Sebaceous gland atrophy in K5-R2b-null mice. By 3 months of age, epidermal whole-mount peroxidase staining (sebaceous glands appear brown) combined with Mayer's hemalum counterstain revealed that sebaceous glands in the tail of K5-R2b-null mice were virtually absent (compare (A) with (B)). This absence was confirmed by scanning through H&E-stained serial transverse sections of tail skin, looking for sebocytes (arrows in (C) and (D); asterisks indicate transversely sectioned hair shafts). (C) and (D) represent sections showing the largest proportion of sebaceous tissue encountered in serial transverse sections from tails of wild-type and K5-R2b-null mice, respectively. Scale bar, 200 μm.

Figure 3

Epidermal hyperthickening in the absence of Fgfr2b.
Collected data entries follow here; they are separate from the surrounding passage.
-- ==== Sys2Proof/Machine/Flags.lean ====
section
/-! DEFINITION. The status numbers (60_exceptions.md rule R190), the derived flags (10_state.md rule R26), and the views of the
event history. -/

namespace Sys2Proof.Machine

/-- Status code 0x00, `OK`. -/
def statusOk : Byte := 0x00

/-- The number of an error (60_exceptions.md rule R190). -/
def Err.code : Err → Byte
  | .illegalCmd => 0x01
  | .codeTooLong => 0x02
  | .zeroLength => 0x03
  | .badCodeValue => 0x04
  | .dupSymbol => 0x05
  | .notPrefixFree => 0x06
  | .cbLocked => 0x07
  | .cbInvalid => 0x08
  | .notActive => 0x09
  | .noSymbol => 0x0A
  | .noMatch => 0x0B
  | .truncated => 0x0C
  | .overrun => 0x0D
  | .countOverflow _ => 0x0E

/-- `R_DONE`: `R_EMITTED == R_ORIGLEN` (10_state.md rules R23, R26). -/
def Reader.done (r : Reader) : Bool := r.emitted == r.origLen

/-- `CB_LOCKED`: `W_ACTIVE` or `R_ACTIVE` (10_state.md rule R26). -/
def State.cbLocked (s : State) : Bool := s.w.active || s.r.active

/-- `CB_N`, the number of valid entries (10_state.md rule R11). -/
def State.cbN (s : State) : Nat := s.cb.entries.length

/-- The byte of an `OutByte` event. -/
def Event.byte? : Event → Option Byte
  | .outByte b => some b
  | .cmd _ | .outSym _ | .resp _ => none

/-- The symbol of an `OutSym` event. -/
def Event.sym? : Event → Option Byte
  | .outSym x => some x
  | .cmd _ | .outByte _ | .resp _ => none

/-- The word of a `Resp` event. -/
def Event.resp? : Event → Option Word72
  | .resp w => some w
  | .cmd _ | .outByte _ | .outSym _ => none

/-- `BYTE_OUT`: the bytes the writer has emitted since hardware reset, oldest first (20_memory.md rule R42). -/
def State.byteOut (s : State) : List Byte := s.history.filterMap Event.byte?

/-- `SYM_OUT`: the symbols the reader has emitted since hardware reset, oldest first (20_memory.md rule R43). -/
def State.symOut (s : State) : List Byte := s.history.filterMap Event.sym?

/-- The response words HBC has returned since hardware reset, oldest first (30_encoding.md rule R63). -/
def State.responses (s : State) : List Word72 := s.history.filterMap Event.resp?

end Sys2Proof.Machine
end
Transverse sections through back and tail skin of 18-month-old mice were stained with H&E. Back skin of control (A and A′) and K5-R2b-null mice (B and B′). In wild-type tail skin (C), the basal layer of keratinocytes is clearly visible as a distinct line of nuclei at the dermo-epidermal junction (arrowheads) and anuclear, keratinized squames can be seen sloughing from the surface. By comparison, Fgfr2b-null tail skin (D) shows regions of dysplasia (arrowheads) and parakeratosis. A, adipose layer; D, dermis; E, epidermis; HF, hair follicle; K, keratinized squames; PC, panniculus carnosus; SG, sebaceous gland. Scale bars, 200 μm (A, B) and 50 μm (C, D).

Figure 4

Spontaneous papilloma formation in the absence of Fgfr2b. (A) H&E staining reveals classical exophytic morphology of spontaneous papillomas, with a stalk of relatively normal skin leading to a hyperthickened, keratinized papilloma packed with inflammatory cells. Higher magnification views of the boxed areas in (A) show that papilloma keratinocytes express keratin 6 (brown immunostaining in (B)), normally restricted to hair follicles (arrowhead), from the margin, where the papilloma begins (arrow). BrdU staining for proliferating cells (C) in both basal and suprabasal layers (arrow). Scale bar, 200 μm.

Figure 5

Enhanced sensitivity to skin carcinogenesis in K5-R2b-null mice. Cohorts of female mice were subjected to classical two-step skin carcinogenesis treatment. (A) Female mice were treated with DMBA or solvent acetone alone at 8 weeks of age and then all treated twice weekly with TPA for 15 weeks. In a repeat study (B), the protocol was adjusted slightly, such that male and female mice were treated, giving a total of eight groups (key same as for (A)). The treatment regime differed only in that the mice received once weekly applications of a double dose of TPA.

Figure 6

Progression of skin carcinogenesis lesions to squamous cell carcinoma. Transverse sections through lesions from K5-R2b-null mice highlight keratoacanthoma (A) and squamous cell carcinoma (B). Although keratoacanthomas no longer exhibit the exophytic growth of papillomas, with their margins covered with normal skin (asterisks in (A)), they are still non-invasive, with a clearly defined basal layer of keratinocytes (arrows in (A)). In contrast, the lesions that progress to squamous cell carcinoma (B) show no clearly defined basal surface, but rather a mass of invasive keratinocyte projections and a strong recruitment of inflammatory cells. (C) RFLP analysis of mutations in codon 61 of ha-ras. PCR products derived from skin, papilloma (Pap) or squamous cell carcinoma (SCC) digested with BspHI (B), XbaI (X) and Hpy118II (H) were separated on 4% agarose gels. Bands diagnostic of the wild-type (WT) and mutant (^*) alleles are indicated (arrows).

Figure 7

γδT-cell abnormalities in K5-R2b-null epidermis. Whole-mount preparations of ear epidermis from control (A) and K5-R2b-null (B) mice stained with antibodies to γδT cells (green) and keratin 14 (red) highlight the increased γδT-cell density in mutant epidermis (quantitated in (C)). In addition to being present in increased numbers, γδT cells in mutant epidermis display an altered morphology, adopting a more dendritic appearance, reflected by a significantly increased cell perimeter (quantitated in (D)). Scale bar in (A), 50 μm. ^**P<0.01; ^***P<0.001 using the Mann--Whitney test.